SPOTSYLVANIA, Va. -- Michele Norris can still see her son, Jeremy, sitting on the couch with his sisters -- laughing as the siblings constantly quote whichever comedy they happen to be watching.

She can hear him say, "Hollywood out" at the end of phone calls from the desert -- after listening to the avid NASCAR fan boast about his role as lead driver on missions involving seeking out Improvised Explosive Devices just outside Baghdad.

She is affected by the charm he was known for by those with whom he was the closest -- cracking a smile while remembering a joke he told years ago or welling up with pride at that mention of the military decorations he earned, of the lives he changed for the better.
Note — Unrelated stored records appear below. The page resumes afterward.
-- ==== Sys2Proof/Machine/Registry.lean ====
section
/-! DEFINITION. The device registry (45_device_registry.md): a constant table. -/

namespace Sys2Proof.Machine

/-- The registry entry at a signed index, or none (R220). -/
def registryEntry (c : Config) (i : Int) : Option Descriptor :=
  if i = 0 then some c.registry[0] else if i = 1 then some c.registry[1] else none

/-- `get_by_index(i)` (R220, R231). -/
def execGetByIndex (i : Int) (s : State) : Answer State :=
  whenReady s <|
    match registryEntry s.cfg i with
    | some d => .next (finish .ok (.descriptor d) s)
    | none   => .next (finish .notFound .absent s)

end Sys2Proof.Machine
end

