-- ==== Sys2Proof/Machine/Core.lean ====
section
/-! DEFINITION. The machine as the host runs it. -/

def Sys2Proof.core : Host.Core := { State := Sys2Proof.Machine.State, Fault := Sys2Proof.Machine.Fault, Refusal := Sys2Proof.Machine.Refusal, step := Sys2Proof.Machine.step, reset := Sys2Proof.Machine.State.reset }
end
But the mother also remembers the ceremony meant to be her son's homecoming from a tour at war -- how Jeremy wasn't there with arms extended.

"They had a chair with the rifle and the gun and the boots," she said, wiping tears from her eyes. "That was hard. Yeah. That was a hard one."

More than four years after Jeremy was killed when an IED erupted underneath the vehicle he was commanding at the front of a convoy, Michele still talks about him as if he never fell.

And the man he was -- at 20 -- still drives her to be something more than ordinary.

So on the eve of the anniversary of his death, she lifted the hand donning a black killed in action bracelet that bears his name to swear her commitment to the cause of freedom he gave his life for.

And within the next few weeks, she will report to Seymour Johnson Air Force Base to begin her mission as a member of the 916th Air Refueling Wing.

"As he got older, this is what he wanted to do. He wanted to serve his country. He wanted to make a footprint on the world," Michele said. "He wanted to be out there -- out front. He wanted to be able to change something. He said, 'Change the world.'"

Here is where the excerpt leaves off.